*** Available records Section Begins ***
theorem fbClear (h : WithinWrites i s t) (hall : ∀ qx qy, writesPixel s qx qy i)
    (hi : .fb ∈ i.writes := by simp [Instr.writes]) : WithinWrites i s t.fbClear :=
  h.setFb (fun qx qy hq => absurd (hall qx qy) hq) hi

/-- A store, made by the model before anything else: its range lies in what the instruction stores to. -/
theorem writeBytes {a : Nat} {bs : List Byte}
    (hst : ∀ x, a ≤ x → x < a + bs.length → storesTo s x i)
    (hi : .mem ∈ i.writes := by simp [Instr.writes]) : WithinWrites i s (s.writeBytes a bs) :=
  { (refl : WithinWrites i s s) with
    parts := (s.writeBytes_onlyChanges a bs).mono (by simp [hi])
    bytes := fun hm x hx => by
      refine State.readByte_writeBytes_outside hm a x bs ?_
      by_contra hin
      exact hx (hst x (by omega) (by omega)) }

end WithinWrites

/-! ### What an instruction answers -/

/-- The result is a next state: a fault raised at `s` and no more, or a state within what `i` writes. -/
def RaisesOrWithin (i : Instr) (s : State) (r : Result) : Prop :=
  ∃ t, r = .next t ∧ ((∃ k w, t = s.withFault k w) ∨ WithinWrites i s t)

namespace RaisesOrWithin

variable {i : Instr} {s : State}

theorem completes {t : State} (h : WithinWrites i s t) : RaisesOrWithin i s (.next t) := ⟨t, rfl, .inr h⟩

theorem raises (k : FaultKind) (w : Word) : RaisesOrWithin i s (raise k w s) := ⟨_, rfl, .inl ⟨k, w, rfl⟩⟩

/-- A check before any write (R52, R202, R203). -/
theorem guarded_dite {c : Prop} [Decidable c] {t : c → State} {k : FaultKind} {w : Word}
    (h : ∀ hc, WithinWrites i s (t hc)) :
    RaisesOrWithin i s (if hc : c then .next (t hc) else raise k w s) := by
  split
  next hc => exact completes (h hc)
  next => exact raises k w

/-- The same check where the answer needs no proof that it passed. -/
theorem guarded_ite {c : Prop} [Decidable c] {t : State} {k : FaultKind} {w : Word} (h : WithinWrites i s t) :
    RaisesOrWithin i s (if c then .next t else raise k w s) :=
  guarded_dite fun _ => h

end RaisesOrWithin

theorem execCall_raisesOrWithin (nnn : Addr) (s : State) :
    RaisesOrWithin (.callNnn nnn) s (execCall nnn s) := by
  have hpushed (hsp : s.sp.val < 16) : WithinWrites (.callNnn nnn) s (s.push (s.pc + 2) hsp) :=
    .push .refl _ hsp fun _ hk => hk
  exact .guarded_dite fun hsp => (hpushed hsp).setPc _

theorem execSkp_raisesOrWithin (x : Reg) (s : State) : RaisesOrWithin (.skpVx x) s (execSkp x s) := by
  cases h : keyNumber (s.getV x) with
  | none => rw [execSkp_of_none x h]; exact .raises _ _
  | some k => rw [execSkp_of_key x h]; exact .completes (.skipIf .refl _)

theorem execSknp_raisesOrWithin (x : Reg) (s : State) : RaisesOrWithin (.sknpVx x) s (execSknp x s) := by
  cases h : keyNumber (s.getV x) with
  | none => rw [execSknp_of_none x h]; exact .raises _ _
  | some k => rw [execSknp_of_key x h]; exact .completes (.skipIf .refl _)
*** Available records Section Ends ***
*** Available records Section Begins ***
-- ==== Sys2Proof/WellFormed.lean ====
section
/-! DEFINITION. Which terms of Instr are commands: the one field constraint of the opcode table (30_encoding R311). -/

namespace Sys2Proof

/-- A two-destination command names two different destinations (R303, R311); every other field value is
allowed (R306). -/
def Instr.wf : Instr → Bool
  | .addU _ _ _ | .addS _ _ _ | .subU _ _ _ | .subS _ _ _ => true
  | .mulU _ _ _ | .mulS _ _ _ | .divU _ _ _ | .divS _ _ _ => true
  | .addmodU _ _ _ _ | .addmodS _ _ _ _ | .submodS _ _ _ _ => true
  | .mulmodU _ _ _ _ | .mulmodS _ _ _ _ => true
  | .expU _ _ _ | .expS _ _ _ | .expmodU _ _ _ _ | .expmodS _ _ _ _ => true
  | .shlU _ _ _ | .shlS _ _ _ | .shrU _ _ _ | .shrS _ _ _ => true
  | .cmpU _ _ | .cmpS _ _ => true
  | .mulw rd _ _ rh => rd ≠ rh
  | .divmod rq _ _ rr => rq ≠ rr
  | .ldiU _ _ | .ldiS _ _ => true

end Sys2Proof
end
*** Available records Section Ends ***
→ **Your objective**
Above this instruction are the records; retype exactly the lines from the one containing "parts := (s.writeBytes_onlyChanges" up to and including the one containing "[execSkp_of_none x h]; exact .raises _ _".

→ **Expected answer**
    parts := (s.writeBytes_onlyChanges a bs).mono (by simp [hi])
    bytes := fun hm x hx => by
      refine State.readByte_writeBytes_outside hm a x bs ?_
      by_contra hin
      exact hx (hst x (by omega) (by omega)) }

end WithinWrites

/-! ### What an instruction answers -/

/-- The result is a next state: a fault raised at `s` and no more, or a state within what `i` writes. -/
def RaisesOrWithin (i : Instr) (s : State) (r : Result) : Prop :=
  ∃ t, r = .next t ∧ ((∃ k w, t = s.withFault k w) ∨ WithinWrites i s t)

namespace RaisesOrWithin

variable {i : Instr} {s : State}

theorem completes {t : State} (h : WithinWrites i s t) : RaisesOrWithin i s (.next t) := ⟨t, rfl, .inr h⟩

theorem raises (k : FaultKind) (w : Word) : RaisesOrWithin i s (raise k w s) := ⟨_, rfl, .inl ⟨k, w, rfl⟩⟩

/-- A check before any write (R52, R202, R203). -/
theorem guarded_dite {c : Prop} [Decidable c] {t : c → State} {k : FaultKind} {w : Word}
    (h : ∀ hc, WithinWrites i s (t hc)) :
    RaisesOrWithin i s (if hc : c then .next (t hc) else raise k w s) := by
  split
  next hc => exact completes (h hc)
  next => exact raises k w

/-- The same check where the answer needs no proof that it passed. -/
theorem guarded_ite {c : Prop} [Decidable c] {t : State} {k : FaultKind} {w : Word} (h : WithinWrites i s t) :
    RaisesOrWithin i s (if c then .next t else raise k w s) :=
  guarded_dite fun _ => h

end RaisesOrWithin

theorem execCall_raisesOrWithin (nnn : Addr) (s : State) :
    RaisesOrWithin (.callNnn nnn) s (execCall nnn s) := by
  have hpushed (hsp : s.sp.val < 16) : WithinWrites (.callNnn nnn) s (s.push (s.pc + 2) hsp) :=
    .push .refl _ hsp fun _ hk => hk
  exact .guarded_dite fun hsp => (hpushed hsp).setPc _

theorem execSkp_raisesOrWithin (x : Reg) (s : State) : RaisesOrWithin (.skpVx x) s (execSkp x s) := by
  cases h : keyNumber (s.getV x) with
  | none => rw [execSkp_of_none x h]; exact .raises _ _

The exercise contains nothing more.